Duta Besar Afrika Selatan Diusir: Dituduh Benci Donald Trump!

AS telah mengusir Duta Besar Afrika Selatan untuk Washington, Ebrahim Rasool, dalam sebuah langkah yang menandai peningkatan ketegangan antara kedua negara. Menteri Luar Negeri AS, Marco Rubio, mengumumkan bahwa Rasool kini dianggap sebagai “PERSONA NON GRATA,” sebuah istilah Latin yang berarti “orang yang tidak diinginkan.” Dalam pernyataannya, Rubio menuduh Rasool memiliki sikap anti-Amerika dan menganggapnya sebagai politisi yang menghasut isu rasial.

Kejadian ini terjadi setelah Rasool menyampaikan kritik tajam terhadap pemerintahan Presiden Donald Trump dalam sebuah kuliah daring. Ia mengklaim bahwa kebijakan yang diambil oleh Trump merupakan serangan terhadap petahana dan memobilisasi supremasi kulit putih baik di dalam maupun luar negeri. Menurut Rasool, gerakan “Make America Great Again” (MAGA) sebagai respons terhadap perubahan demografis menunjukkan bahwa pemilih di AS diproyeksikan akan mengurangi jumlah pemilih kulit putih menjadi 48 persen.
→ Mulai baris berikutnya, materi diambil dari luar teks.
/-! ### ACZR, ACLD, ACDR, MWT (R301, R302, R377) -/

/-- A group instruction enters the engine queue, or stalls while it is full, behind one that stalls already, or until the group's
prior accesses are performed (R131, R135). -/
def Iss.engEnter (i : Iss) (s : State) (t : Nat) (kind : EngKind) : Res :=
  let l := i.loc
  let fk := s.fork l
  if decide (Config.engineQueue ≤ ((s.pkg l.p).core l.core).eng.waiting) || s.engBehind i 0 || !fk.1 then .wait .engineFull [] fk.2
  else
    let id := fk.2.takeId l.p
    let o : EngOp := { blk := l.grp.blk, tile := t, gid := l.g, lane := i.leader, pc := i.addr, kind := kind, k := 0, mismatches := 0,
                       started := 0, id := id.1 }
    .ok (id.2.updPkg l.p (·.enqueueEng l.core o))

/-- The traps of R302 for a pointer. -/
def Iss.acBad (i : Iss) (t : Nat) (ptr : DWord) (ty : Ty) : Option (BitVec 8 × DWord) :=
  let L := 16 * ty.width
  if !i.loc.blk.bound t then some (0x09, 0)
  else if tpBad ptr L then some (0x04, 0)
  else match tpOutside (tpOffset ptr) ptr 128 L i.loc.node.desc.scratch with
    | some o => some (0x05, BitVec.ofNat 64 o)
    | none => none

def execAczr (t : BitVec 2) (s : State) : Out :=
  issue { uni := true, needRole := some 2 } (fun i s =>
    if !i.loc.blk.bound t.toNat then .bad 0x09 else i.engEnter s t.toNat .aczr) s

def acldTy (t : Ty) : Bool :=
  match t with
  | .fa64 | .f32 | .i32 | .f16 | .bf16 => true
  | _ => false
def acdrTy (t : Ty) : Bool :=
  match t with
  | .fa64 | .f32 | .f16 | .bf16 | .e4m3 | .e5m2 | .i32 | .i8 => true
  | _ => false

def execAcld (gd : Guard) (t : BitVec 2) (a : Reg) (st : Ty) (s : State) : Out :=
  issue { gd := gd, uni := true, srcs := pairOf a, needRole := some 2, bad := !acldTy st || !evenReg a } (fun i s =>
    let ptr := i.g.x i.leader a.toNat
    match i.acBad t.toNat ptr st with
    | some (c, x) => .trap c x none 0
    | none => i.engEnter s t.toNat (.acld ptr st)) s

def execAcdr (gd : Guard) (t : BitVec 2) (a b : Reg) (ot : Ty) (r : Rm) (nosat : Bool) (s : State) : Out :=
  issue { gd := gd, uni := true, srcs := pairOf a ++ one b, needRole := some 2,
          bad := !acdrTy ot || !evenReg a || (nosat && ot.isInt) } (fun i s =>
    let ptr := i.g.x i.leader a.toNat
    match i.acBad t.toNat ptr ot with
    | some (c, x) => .trap c x none 0
    | none => i.engEnter s t.toNat (.acdr ptr (if b = 0 then none else some (i.g.v i.leader b.toNat)) ot r nosat)) s

def execMwt (t : BitVec 2) (s : State) : Out :=
  issue { uni := true, needRole := some 2 } (fun i s =>
    let l := i.loc
    let now := (s.pkg l.p).tileOps l.grp.blk [t.toNat]
    match (match i.g.hold? i.addr with | some h => if h.kind == WaitKind.mwt then some h.data else none | none => none) with
    | some w =>
      let left := w.filter (fun id => decide (id ∈ now))
      if left.isEmpty then .ok s else .wait .mwt left s
    | none =>
      if !l.blk.bound t.toNat then .bad 0x09
      else if now.isEmpty then .ok s else .wait .mwt now s) s

end Sys2Proof.Machine
end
Rubio tidak hanya menyampaikan pengusiran Rasool, tetapi juga merujuk pada artikel dari media sayap kanan, Breitbart, yang mengutip pernyataan Rasool. Dalam unggahan di media sosial platform X, Rubio menegaskan bahwa ucapan Rasool menunjukkan kebencian yang mendalam terhadap Amerika dan presiden. “Ebrahim Rasool tidak lagi diterima di negara besar kami,” tulisnya.

Pemerintah Afrika Selatan merespons dengan menyesalkan keputusan AS untuk mengusir Rasool. Mereka menyatakan bahwa negara tersebut tetap berkomitmen untuk menjalin hubungan yang saling menguntungkan dengan Amerika Serikat. Hubungan antara AS dan Afrika Selatan telah memburuk sejak Trump menjabat sebagai presiden, terutama setelah Trump menandatangani perintah eksekutif yang membekukan bantuan ke Afrika Selatan. Perintah itu merujuk pada apa yang disebutnya sebagai “tindakan mengerikan” dan “diskriminasi rasial yang tidak adil” terhadap orang-orang Afrikaner kulit putih, yang merupakan keturunan pemukim Belanda.

Ketegangan ini semakin diperburuk oleh pengesahan Undang-Undang Pengambilalihan di Afrika Selatan, yang dianggap oleh AS sebagai undang-undang yang menargetkan orang Afrikaner dengan mengizinkan pemerintah untuk mengambil alih tanah pribadi. Dalam sebuah pernyataan, Gedung Putih menyatakan bahwa Amerika Serikat akan menghentikan bantuan kepada Afrika Selatan selama negara itu terus mendukung “pelaku kejahatan di panggung dunia.”

Langkah pengusiran Duta Besar Rasool diyakini akan berdampak luas terhadap hubungan diplomatik antara kedua negara. Beberapa analis melihat tindakan ini sebagai bagian dari strategi politik dalam negeri AS, di mana isu rasial dan kebijakan imigrasi menjadi tema sentral. Mereka menilai bahwa pengusiran ini bukan hanya sekadar tindakan diplomatik, tetapi juga sebagai sinyal bagi komunitas internasional mengenai posisi AS terhadap ras dan kebijakan luar negeri.

Menteri Luar Negeri Afrika Selatan juga memberi pernyataan, menjelaskan bahwa negara mereka berkomitmen untuk mendukung hubungan yang konstruktif dengan AS dan mengecam tindakan yang dapat merusak kerja sama bilateral. Dalam konteks ini, pengusiran Rasool mengangkat banyak pertanyaan mengenai efektivitas diplomasi di era politik yang kian polarizing ini.

Menarik untuk disimak bagaimana langkah-langkah selanjutnya dari kedua pihak dalam penyelesaian permasalahan ini. Sejarah menunjukkan bahwa komunikasi yang efektif dapat mencegah ketegangan yang lebih lanjut, namun dengan situasi yang terkini, tantangan bagi kedua negara terlihat semakin besar. Dalam menghadapi kebijakan yang kontroversial, hubungan bilateral antara Afrika Selatan dan AS akan terus menjadi sorotan bagi para pengamat global.